→ **Task**
I need the lines below from the one with "s.store j := rfl" down to the one with "s.tab j := rfl" reproduced exactly, both ends included, and nothing else.

→ **Dataset content**

-- ==== Sys2Proof/Laws/State.lean ====
section
/-!
SUPPORT. Laws/State.lean: one lemma per piece of state per update: what was written reads back, everything else reads as before.
-/

namespace Sys2Proof.Machine

variable (s : State)

@[simp] theorem State.modPages_eq (i : Nat) (g : PageSt → PageSt) : s.modPages i g = s.setPages i (g (s.pages i)) := rfl
@[simp] theorem State.modLatch_eq (i : Nat) (g : Nat → Nat) : s.modLatch i g = s.setLatch i (g (s.latch i)) := rfl
@[simp] theorem State.modTbu_eq (g : Tb → Tb) : s.modTbu g = s.setTbu (g s.tbu) := rfl
@[simp] theorem State.modHostp_eq (g : HostPort → HostPort) : s.modHostp g = s.setHostp (g s.hostp) := rfl
@[simp] theorem State.modDom_eq (i : Nat) (g : Dom → Dom) : s.modDom i g = s.setDom i (g (s.dom i)) := rfl
@[simp] theorem State.modDir_eq (i : Nat) (g : DirEnt → DirEnt) : s.modDir i g = s.setDir i (g (s.dir i)) := rfl
@[simp] theorem State.modStore_eq (i : Nat) (g : Store → Store) : s.modStore i g = s.setStore i (g (s.store i)) := rfl
@[simp] theorem State.modWin_eq (i : Nat) (g : Win → Win) : s.modWin i g = s.setWin i (g (s.win i)) := rfl
@[simp] theorem State.modTab_eq (i : Nat) (g : Tab → Tab) : s.modTab i g = s.setTab i (g (s.tab i)) := rfl
@[simp] theorem State.modApg_eq (i : Nat) (g : Apg → Apg) : s.modApg i g = s.setApg i (g (s.apg i)) := rfl
@[simp] theorem State.modEng_eq (i : Nat) (g : Eng → Eng) : s.modEng i g = s.setEng i (g (s.eng i)) := rfl
@[simp] theorem State.modLout_eq (i : Nat) (g : LaneOut → LaneOut) : s.modLout i g = s.setLout i (g (s.lout i)) := rfl
@[simp] theorem State.modGrp_eq (i : Nat) (g : Grp → Grp) : s.modGrp i g = s.setGrp i (g (s.grp i)) := rfl
@[simp] theorem State.modBallClaim_eq (i : Nat) (g : Nat → Nat) : s.modBallClaim i g = s.setBallClaim i (g (s.ballClaim i)) := rfl
@[simp] theorem State.modBallOut_eq (i : Nat) (g : Nat → Nat) : s.modBallOut i g = s.setBallOut i (g (s.ballOut i)) := rfl
@[simp] theorem State.modBallTb_eq (i : Nat) (g : Nat → Nat) : s.modBallTb i g = s.setBallTb i (g (s.ballTb i)) := rfl
@[simp] theorem State.modDrv_eq (i : Nat) (g : Drv → Drv) : s.modDrv i g = s.setDrv i (g (s.drv i)) := rfl
@[simp] theorem State.modNode_eq (i : Nat) (g : Node → Node) : s.modNode i g = s.setNode i (g (s.node i)) := rfl
@[simp] theorem State.modLoupe_eq (g : Loupe → Loupe) : s.modLoupe g = s.setLoupe (g s.loupe) := rfl
@[simp] theorem State.modCrown_eq (i : Nat) (g : Crown → Crown) : s.modCrown i g = s.setCrown i (g (s.crown i)) := rfl
@[simp] theorem State.modBank_eq (i : Nat) (g : Bank → Bank) : s.modBank i g = s.setBank i (g (s.bank i)) := rfl
@[simp] theorem State.modSense_eq (i : Nat) (g : Sense → Sense) : s.modSense i g = s.setSense i (g (s.sense i)) := rfl
@[simp] theorem State.modPin_eq (i : Nat) (g : Nat → Nat) : s.modPin i g = s.setPin i (g (s.pin i)) := rfl
@[simp] theorem State.modLphy_eq (i : Nat) (g : LanePhy → LanePhy) : s.modLphy i g = s.setLphy i (g (s.lphy i)) := rfl
@[simp] theorem State.modCmpl_eq (i : Nat) (g : CmpLane → CmpLane) : s.modCmpl i g = s.setCmpl i (g (s.cmpl i)) := rfl
@[simp] theorem State.modCmp_eq (i : Nat) (g : Cmp → Cmp) : s.modCmp i g = s.setCmp i (g (s.cmp i)) := rfl
@[simp] theorem State.modIsl_eq (i : Nat) (g : Isl → Isl) : s.modIsl i g = s.setIsl i (g (s.isl i)) := rfl
@[simp] theorem State.modRail_eq (i : Nat) (g : Rail → Rail) : s.modRail i g = s.setRail i (g (s.rail i)) := rfl
@[simp] theorem State.modStop_eq (i : Nat) (g : Stop → Stop) : s.modStop i g = s.setStop i (g (s.stop i)) := rfl
@[simp] theorem State.modTotals_eq (i : Nat) (g : Nat → Nat) : s.modTotals i g = s.setTotals i (g (s.totals i)) := rfl
@[simp] theorem State.modSbank_eq (i : Nat) (g : StoreBank → StoreBank) : s.modSbank i g = s.setSbank i (g (s.sbank i)) := rfl
@[simp] theorem State.modTpll_eq (g : Tpll → Tpll) : s.modTpll g = s.setTpll (g s.tpll) := rfl
@[simp] theorem State.modQuad_eq (i : Nat) (g : Quad → Quad) : s.modQuad i g = s.setQuad i (g (s.quad i)) := rfl
@[simp] theorem State.modBring_eq (g : Bring → Bring) : s.modBring g = s.setBring (g s.bring) := rfl
@[simp] theorem State.modLustre_eq (g : Lustre → Lustre) : s.modLustre g = s.setLustre (g s.lustre) := rfl
@[simp] theorem State.modPort_eq (i : Nat) (g : Port → Port) : s.modPort i g = s.setPort i (g (s.port i)) := rfl
@[simp] theorem State.modEvtb_eq (i : Nat) (g : EvtBall → EvtBall) : s.modEvtb i g = s.setEvtb i (g (s.evtb i)) := rfl
@[simp] theorem State.modRoute_eq (i : Nat) (g : Nat → Nat) : s.modRoute i g = s.setRoute i (g (s.route i)) := rfl
@[simp] theorem State.modTimer_eq (i : Nat) (g : Nat → Nat) : s.modTimer i g = s.setTimer i (g (s.timer i)) := rfl
@[simp] theorem State.modJournal_eq (g : Jrn → Jrn) : s.modJournal g = s.setJournal (g s.journal) := rfl
@[simp] theorem State.modSec_eq (g : Sec → Sec) : s.modSec g = s.setSec (g s.sec) := rfl
@[simp] theorem State.modRflc_eq (i : Nat) (g : Rfl → Rfl) : s.modRflc i g = s.setRflc i (g (s.rflc i)) := rfl
@[simp] theorem State.modBursts_eq (g : Bursts → Bursts) : s.modBursts g = s.setBursts (g s.bursts) := rfl
@[simp] theorem State.modCal_eq (g : Cal → Cal) : s.modCal g = s.setCal (g s.cal) := rfl
@[simp] theorem State.modCasPort_eq (i : Nat) (g : CasPort → CasPort) : s.modCasPort i g = s.setCasPort i (g (s.casPort i)) := rfl
@[simp] theorem State.modCas_eq (g : Cas → Cas) : s.modCas g = s.setCas (g s.cas) := rfl


/-! ### setDirty -/

@[simp] theorem State.setDirty_same (x : List Nat) : (s.setDirty x).dirty = x := rfl
@[simp] theorem State.setDirty_epoch (x : List Nat) : (s.setDirty x).epoch = s.epoch := rfl
@[simp] theorem State.setDirty_tb (x : List Nat) : (s.setDirty x).tb = s.tb := rfl
@[simp] theorem State.setDirty_mem (x : List Nat) : (s.setDirty x).mem = s.mem := rfl
@[simp] theorem State.setDirty_pending (x : List Nat) : (s.setDirty x).pending = s.pending := rfl
@[simp] theorem State.setDirty_rd (x : List Nat) (f : Fld) (j : Nat) : (s.setDirty x).rd f j = s.rd f j := rfl
@[simp] theorem State.setDirty_rdA (x : List Nat) (f : Fld) (j : Nat) : (s.setDirty x).rdA f j = s.rdA f j := rfl
@[simp] theorem State.setDirty_pages (x : List Nat) (j : Nat) : (s.setDirty x).pages j = s.pages j := rfl
@[simp] theorem State.setDirty_latch (x : List Nat) (j : Nat) : (s.setDirty x).latch j = s.latch j := rfl
@[simp] theorem State.setDirty_tbu (x : List Nat) : (s.setDirty x).tbu = s.tbu := rfl
@[simp] theorem State.setDirty_hostp (x : List Nat) : (s.setDirty x).hostp = s.hostp := rfl
@[simp] theorem State.setDirty_recs (x : List Nat) : (s.setDirty x).recs = s.recs := rfl
@[simp] theorem State.setDirty_prodq (x : List Nat) : (s.setDirty x).prodq = s.prodq := rfl
@[simp] theorem State.setDirty_out (x : List Nat) : (s.setDirty x).out = s.out := rfl
@[simp] theorem State.setDirty_freeCtr (x : List Nat) : (s.setDirty x).freeCtr = s.freeCtr := rfl
@[simp] theorem State.setDirty_dom (x : List Nat) (j : Nat) : (s.setDirty x).dom j = s.dom j := rfl
@[simp] theorem State.setDirty_dir (x : List Nat) (j : Nat) : (s.setDirty x).dir j = s.dir j := rfl
@[simp] theorem State.setDirty_store (x : List Nat) (j : Nat) : (s.setDirty x).store j = s.store j := rfl
@[simp] theorem State.setDirty_win (x : List Nat) (j : Nat) : (s.setDirty x).win j = s.win j := rfl
@[simp] theorem State.setDirty_tab (x : List Nat) (j : Nat) : (s.setDirty x).tab j = s.tab j := rfl
@[simp] theorem State.setDirty_apg (x : List Nat) (j : Nat) : (s.setDirty x).apg j = s.apg j := rfl
@[simp] theorem State.setDirty_eng (x : List Nat) (j : Nat) : (s.setDirty x).eng j = s.eng j := rfl
@[simp] theorem State.setDirty_lout (x : List Nat) (j : Nat) : (s.setDirty x).lout j = s.lout j := rfl
@[simp] theorem State.setDirty_grp (x : List Nat) (j : Nat) : (s.setDirty x).grp j = s.grp j := rfl
@[simp] theorem State.setDirty_ballClaim (x : List Nat) (j : Nat) : (s.setDirty x).ballClaim j = s.ballClaim j := rfl
@[simp] theorem State.setDirty_ballOut (x : List Nat) (j : Nat) : (s.setDirty x).ballOut j = s.ballOut j := rfl
@[simp] theorem State.setDirty_ballTb (x : List Nat) (j : Nat) : (s.setDirty x).ballTb j = s.ballTb j := rfl
@[simp] theorem State.setDirty_arrivals (x : List Nat) : (s.setDirty x).arrivals = s.arrivals := rfl
@[simp] theorem State.setDirty_drv (x : List Nat) (j : Nat) : (s.setDirty x).drv j = s.drv j := rfl
@[simp] theorem State.setDirty_node (x : List Nat) (j : Nat) : (s.setDirty x).node j = s.node j := rfl
@[simp] theorem State.setDirty_loupe (x : List Nat) : (s.setDirty x).loupe = s.loupe := rfl
@[simp] theorem State.setDirty_crown (x : List Nat) (j : Nat) : (s.setDirty x).crown j = s.crown j := rfl
@[simp] theorem State.setDirty_bank (x : List Nat) (j : Nat) : (s.setDirty x).bank j = s.bank j := rfl
@[simp] theorem State.setDirty_sense (x : List Nat) (j : Nat) : (s.setDirty x).sense j = s.sense j := rfl
@[simp] theorem State.setDirty_pin (x : List Nat) (j : Nat) : (s.setDirty x).pin j = s.pin j := rfl
@[simp] theorem State.setDirty_lphy (x : List Nat) (j : Nat) : (s.setDirty x).lphy j = s.lphy j := rfl
@[simp] theorem State.setDirty_cmpl (x : List Nat) (j : Nat) : (s.setDirty x).cmpl j = s.cmpl j := rfl
@[simp] theorem State.setDirty_cmp (x : List Nat) (j : Nat) : (s.setDirty x).cmp j = s.cmp j := rfl
@[simp] theorem State.setDirty_isl (x : List Nat) (j : Nat) : (s.setDirty x).isl j = s.isl j := rfl
@[simp] theorem State.setDirty_rail (x : List Nat) (j : Nat) : (s.setDirty x).rail j = s.rail j := rfl
@[simp] theorem State.setDirty_stop (x : List Nat) (j : Nat) : (s.setDirty x).stop j = s.stop j := rfl
@[simp] theorem State.setDirty_totals (x : List Nat) (j : Nat) : (s.setDirty x).totals j = s.totals j := rfl
@[simp] theorem State.setDirty_sbank (x : List Nat) (j : Nat) : (s.setDirty x).sbank j = s.sbank j := rfl
@[simp] theorem State.setDirty_tpll (x : List Nat) : (s.setDirty x).tpll = s.tpll := rfl
@[simp] theorem State.setDirty_quad (x : List Nat) (j : Nat) : (s.setDirty x).quad j = s.quad j := rfl
@[simp] theorem State.setDirty_bring (x : List Nat) : (s.setDirty x).bring = s.bring := rfl
@[simp] theorem State.setDirty_lustre (x : List Nat) : (s.setDirty x).lustre = s.lustre := rfl
@[simp] theorem State.setDirty_port (x : List Nat) (j : Nat) : (s.setDirty x).port j = s.port j := rfl
@[simp] theorem State.setDirty_evtb (x : List Nat) (j : Nat) : (s.setDirty x).evtb j = s.evtb j := rfl
@[simp] theorem State.setDirty_route (x : List Nat) (j : Nat) : (s.setDirty x).route j = s.route j := rfl
@[simp] theorem State.setDirty_swq (x : List Nat) : (s.setDirty x).swq = s.swq := rfl
@[simp] theorem State.setDirty_timer (x : List Nat) (j : Nat) : (s.setDirty x).timer j = s.timer j := rfl
@[simp] theorem State.setDirty_journal (x : List Nat) : (s.setDirty x).journal = s.journal := rfl
@[simp] theorem State.setDirty_sec (x : List Nat) : (s.setDirty x).sec = s.sec := rfl
@[simp] theorem State.setDirty_rflc (x : List Nat) (j : Nat) : (s.setDirty x).rflc j = s.rflc j := rfl
@[simp] theorem State.setDirty_bursts (x : List Nat) : (s.setDirty x).bursts = s.bursts := rfl
@[simp] theorem State.setDirty_cal (x : List Nat) : (s.setDirty x).cal = s.cal := rfl
@[simp] theorem State.setDirty_casPort (x : List Nat) (j : Nat) : (s.setDirty x).casPort j = s.casPort j := rfl
@[simp] theorem State.setDirty_cas (x : List Nat) : (s.setDirty x).cas = s.cas := rfl
@[simp] theorem State.setDirty_lags (x : List Nat) : (s.setDirty x).lags = s.lags := rfl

→ **Result for this exercise**
@[simp] theorem State.setDirty_store (x : List Nat) (j : Nat) : (s.setDirty x).store j = s.store j := rfl
@[simp] theorem State.setDirty_win (x : List Nat) (j : Nat) : (s.setDirty x).win j = s.win j := rfl
@[simp] theorem State.setDirty_tab (x : List Nat) (j : Nat) : (s.setDirty x).tab j = s.tab j := rfl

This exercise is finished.